Living guideline methods are in early development, and pilot projects are underway globally to produce living guidelines in areas including COVID-19, diabetes, arthritis and maternal health [4,5,6,7]. Established in 2018, the Stroke Foundation’s Clinical Guidelines for Stroke Management were one of the world’s first guidelines to implement continual updating methods.

One area of ongoing methods development in living guidelines is establishing the frequency with which recommendations need to be updated. Decisions about frequency have important implications for the resources required to conduct the searches, assess the impact of any new studies and incorporate new evidence. For other types of living syntheses, such as living systematic reviews, monthly searches are recommended [8].

The optimal frequency is likely to vary between topics depending on the urgency or importance of the issue and how rapidly the evidence base is evolving, as well as pragmatic issues like resourcing. For example, the Australian guidelines for the clinical care of people with COVID-19 are updated weekly; however, other living guidelines have been updated much less frequently, with searches undertaken monthly or quarterly [6, 7, 9]. At the commencement of the Living Stroke Guidelines, the project executive decided to test keeping the whole stroke guideline “living” rather than applying criteria to each topic, and to conduct monthly evidence surveillance to identify new evidence relevant to all the guideline recommendations.

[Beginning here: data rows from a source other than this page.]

-- ==== Sys2Proof/Certificates/Slice0/Obligations.lean ====
section
/-! DEFINITION. The statements for the provers. "The engine performs op at p" is written `s.seq = .busy op k p`. In the
statements that follow a whole operation (`Host.Core.run`) the agenda is empty, so the engine moves alone, and `∃ n` leaves
open in how many steps. A hypothesis `s.answer.fails = false` says that the device answers the next draw with ok (log 4). -/

open Sys2Proof Sys2Proof.Machine

/-! ## Reset and the host interface -/

/-- The reset values of 10_state.md R23, R24 and R45, at the default parameters where they depend on one (R10). -/
def Obligations.ResetStateHasTheResetValues : Prop :=
  State.reset.reg =
      { cmd := 0x00, arg := 0x00, busy := false, done := false, ovr := false, result := 0xFF, detail := 0x00, sel := 0
        idbyte := 0x00, ckmask := 0, found0 := 0x00, exp0 := 0x00, found1 := 0x00, exp1 := 0x00, fwPhase := 0
        chunk := 0x0000, rts := true, linkBaud := 115200, fuLen := 0x0000, fwLen := 0x0000 } ∧
    State.reset.int = { oparg := 0x00, savedBaud := 0, savedRts := false, entered := false } ∧
    State.reset.seq = .idle ∧
    (hostRead 0x10 State.reset).env.hostReads = [0x00] ∧ (hostRead 0x11 State.reset).env.hostReads = [0x01] ∧
    (hostRead 0x12 State.reset).env.hostReads = [0xC2] ∧ (hostRead 0x13 State.reset).env.hostReads = [0x00]

/-- Reset, whenever it is applied, also during an operation (70_reset_and_hazards.md R290, R292): the reset values everywhere, no
teardown; the queue, the history, the transport and the platform's input stay; a write in progress has sent some prefix of its
bytes, and with no write in progress the transmit log stays. That reset falls between two steps, so that a write about to be
performed is the write in progress, is the model's choice (log 17). What the buffers hold then is R291's and not said here. -/
def Obligations.ResetRestoresEveryRegisterAndNotTheLink : Prop :=
  ∀ (n : Nat) (s : State),
    ∃ pre : Bytes, pre <+: writeInProgress s ∧
      applyReset n s =
        { s with
          reg :=
            { cmd := 0x00, arg := 0x00, busy := false, done := false, ovr := false, result := 0xFF, detail := 0x00, sel := 0
              idbyte := 0x00, ckmask := 0, found0 := 0x00, exp0 := 0x00, found1 := 0x00, exp1 := 0x00, fwPhase := 0
              chunk := 0x0000, rts := s.params.initialRts, linkBaud := s.params.initialBaud, fuLen := 0x0000
              fwLen := 0x0000 }
          int := { oparg := 0x00, savedBaud := 0, savedRts := false, entered := false }
          seq := .idle
          buf := (applyReset n s).buf
          link.tl := s.link.tl ++ pre }

/-- Acceptance (10_state.md R25): every code is accepted while BUSY = 0, none while BUSY = 1. -/
def Obligations.CommandWriteIsAcceptedUnlessBusy : Prop :=
  ∀ (c : Byte) (s : State),
    (s.reg.busy = false →
      hostWrite 0x00 c s =
          { s with reg.cmd := c, reg.busy := true, reg.done := false, int.oparg := s.reg.arg, seq := .busy c 0 .start } ∧
        hostRead 0x00 s = { s with env.hostReads := s.env.hostReads ++ [s.reg.cmd] }) ∧
      (s.reg.busy = true → (hostWrite 0x00 c s).reg.cmd = s.reg.cmd ∧ (hostWrite 0x00 c s).seq = s.seq)

/-- 10_state.md R48 and R30: while BUSY = 1 a write to anything but STATUS changes nothing and sets OVR; STATUS writes pass; in
every step of the machine, OVR goes from 1 to 0 only by a host write of STATUS with bit 2 = 1, named by its offset or by its
platform address, or by reset. -/
def Obligations.OverrunIsSetByRefusedWritesAndClearedByStatusOrReset : Prop :=
  (∀ s : State, s.reg.busy = true →
    (∀ off v : Byte, off ≠ 0x02 → hostWrite off v s = { s with reg.ovr := true }) ∧
      ∀ (b : Buf) (a : Nat) (v : Byte), hostBufWrite b a v s = { s with reg.ovr := true }) ∧
    (∀ (s : State) (v : Byte), hostWrite 0x02 v s = if v.getLsbD 2 then { s with reg.ovr := false } else s) ∧
    ∀ s t : State, step s = .next t → s.reg.ovr = true → t.reg.ovr = false →
      (∃ (e : Event) (v : Byte) (rest : List Event),
        s.env.agenda = e :: rest ∧ e.resolve s.params.platformMap = .write 0x02 v ∧ v.getLsbD 2 = true) ∨
        ∃ (n : Nat) (rest : List Event), s.env.agenda = .reset n :: rest

/-- 10_state.md R44. That the read gives 0x00 also while BUSY = 1, where R49 lets most reads give any value, is the model's
choice (log 24). -/
def Obligations.ReservedOffsetsReadZeroAndIgnoreWrites : Prop :=
  ∀ (off v : Byte) (s : State), 0x18 ≤ off.toNat →
    hostRead off s = { s with env.hostReads := s.env.hostReads ++ [0x00] } ∧
      (s.reg.busy = false → hostWrite off v s = s) ∧ (s.reg.busy = true → hostWrite off v s = { s with reg.ovr := true })

/-- The register map of 10_state.md R23, read byte by byte: every register while BUSY = 0; while BUSY = 1 those of R49 (STATUS,
FW_PHASE, CHUNK, RTS, BAUD, RESULT and DETAIL), any other register gives one byte and changes nothing else; that nothing is said
then of the unused bits of SEL and CKMASK, which by R34 and R36 read 0, is the model's choice (log 29). -/
def Obligations.RegisterReadsFollowTheMap : Prop :=
  ∀ s : State,
    let gives (off : Byte) (v : Byte) : Prop := hostRead off s = { s with env.hostReads := s.env.hostReads ++ [v] }
    let flag (x : Bool) (n : Nat) : Nat := if x then n else 0
    let status : Byte :=
      BitVec.ofNat 8 (flag s.reg.busy 1 + flag s.reg.done 2 + flag s.reg.ovr 4 + flag s.link.attached 8)
    (gives 0x02 status ∧ gives 0x03 s.reg.result ∧ gives 0x04 s.reg.detail ∧
      gives 0x0C (BitVec.ofNat 8 s.reg.fwPhase.toNat) ∧ gives 0x0D (BitVec.ofNat 8 (s.reg.chunk.toNat / 256)) ∧
      gives 0x0E (BitVec.ofNat 8 (s.reg.chunk.toNat % 256)) ∧ gives 0x0F (if s.reg.rts then 1 else 0) ∧
      gives 0x10 (BitVec.ofNat 8 (s.reg.linkBaud.toNat / 16777216)) ∧
      gives 0x11 (BitVec.ofNat 8 (s.reg.linkBaud.toNat / 65536 % 256)) ∧
      gives 0x12 (BitVec.ofNat 8 (s.reg.linkBaud.toNat / 256 % 256)) ∧
      gives 0x13 (BitVec.ofNat 8 (s.reg.linkBaud.toNat % 256))) ∧
    (s.reg.busy = false →
      gives 0x00 s.reg.cmd ∧ gives 0x01 s.reg.arg ∧ gives 0x05 (BitVec.ofNat 8 s.reg.sel.toNat) ∧ gives 0x06 s.reg.idbyte ∧
      gives 0x07 (BitVec.ofNat 8 s.reg.ckmask.toNat) ∧ gives 0x08 s.reg.found0 ∧ gives 0x09 s.reg.exp0 ∧
      gives 0x0A s.reg.found1 ∧ gives 0x0B s.reg.exp1 ∧ gives 0x14 (BitVec.ofNat 8 (s.reg.fuLen.toNat / 256)) ∧
      gives 0x15 (BitVec.ofNat 8 (s.reg.fuLen.toNat % 256)) ∧ gives 0x16 (BitVec.ofNat 8 (s.reg.fwLen.toNat / 256)) ∧
      gives 0x17 (BitVec.ofNat 8 (s.reg.fwLen.toNat % 256))) ∧
    ∀ off : Byte, ∃ (v : Byte) (n : Nat),
      hostRead off s = { s with env.hostReads := s.env.hostReads ++ [v], env.freeReads := n }

/-- The host's writes while BUSY = 0 to anything but CMD: the operand registers byte by byte, every other register not at all
(10_state.md R26, R42, R43), a buffer byte inside EDID_BUF, FW_BUF or FRAME_BUF, no other (20_memory.md R61). A read beyond a
buffer's size gives 0x00; that it does so also while BUSY = 1, where R49 lets buffer reads give any value, is the model's choice
(log 24). -/
def Obligations.HostWritesReachOnlyWritableStorage : Prop :=
  ∀ (s : State) (v : Byte),
    (s.reg.busy = false →
      hostWrite 0x01 v s = { s with reg.arg := v } ∧
        hostWrite 0x14 v s = { s with reg.fuLen := BitVec.ofNat 16 (v.toNat * 256 + s.reg.fuLen.toNat % 256) } ∧
        hostWrite 0x15 v s = { s with reg.fuLen := BitVec.ofNat 16 (s.reg.fuLen.toNat / 256 * 256 + v.toNat) } ∧
        hostWrite 0x16 v s = { s with reg.fwLen := BitVec.ofNat 16 (v.toNat * 256 + s.reg.fwLen.toNat % 256) } ∧
        hostWrite 0x17 v s = { s with reg.fwLen := BitVec.ofNat 16 (s.reg.fwLen.toNat / 256 * 256 + v.toNat) } ∧
        ∀ off : Byte, 0x03 ≤ off.toNat → off.toNat ≤ 0x13 → hostWrite off v s = s) ∧
    ∀ (b : Buf) (a : Nat),
      (bufSize b ≤ a → hostBufRead b a s = { s with env.hostReads := s.env.hostReads ++ [0x00] }) ∧
        (s.reg.busy = false → (bufSize b ≤ a ∨ b = .rx ∨ b = .info) → hostBufWrite b a v s = s) ∧
        (s.reg.busy = false → a < bufSize b → b ≠ .rx → b ≠ .info →
          hostBufWrite b a v s = { s with buf := s.buf.setByte b a v })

As part of the process of reflecting on the methods used in the Living Stroke Guidelines, we undertook a survey of the Living Stroke Guidelines Development Group members to ascertain their views about the clinical topics they had been involved in for the Living Stroke Guidelines. To inform methods for the Living Stroke Guidelines, and also living guidelines methods more broadly, we aimed to explore whether Living Stroke Guidelines Development Group members felt these clinical topics met the three living evidence synthesis criteria [3], and how frequently they believed searches for new evidence should be undertaken.

Methods

The Living Stroke Guidelines consist of eight chapters addressing 88 topic areas, for which nearly 300 recommendations are made [10]. Each topic is framed to address an aspect of care, for example the use of antiplatelet therapy for secondary prevention of stroke. Small working groups of clinical experts (three to five members) contribute to reviewing new evidence and proposing changes to recommendations as needed. Individual clinical experts are involved in one to five topic areas, with wider group member input (including consumers) provided to the proposed changes before sign-off by a multidisciplinary steering group.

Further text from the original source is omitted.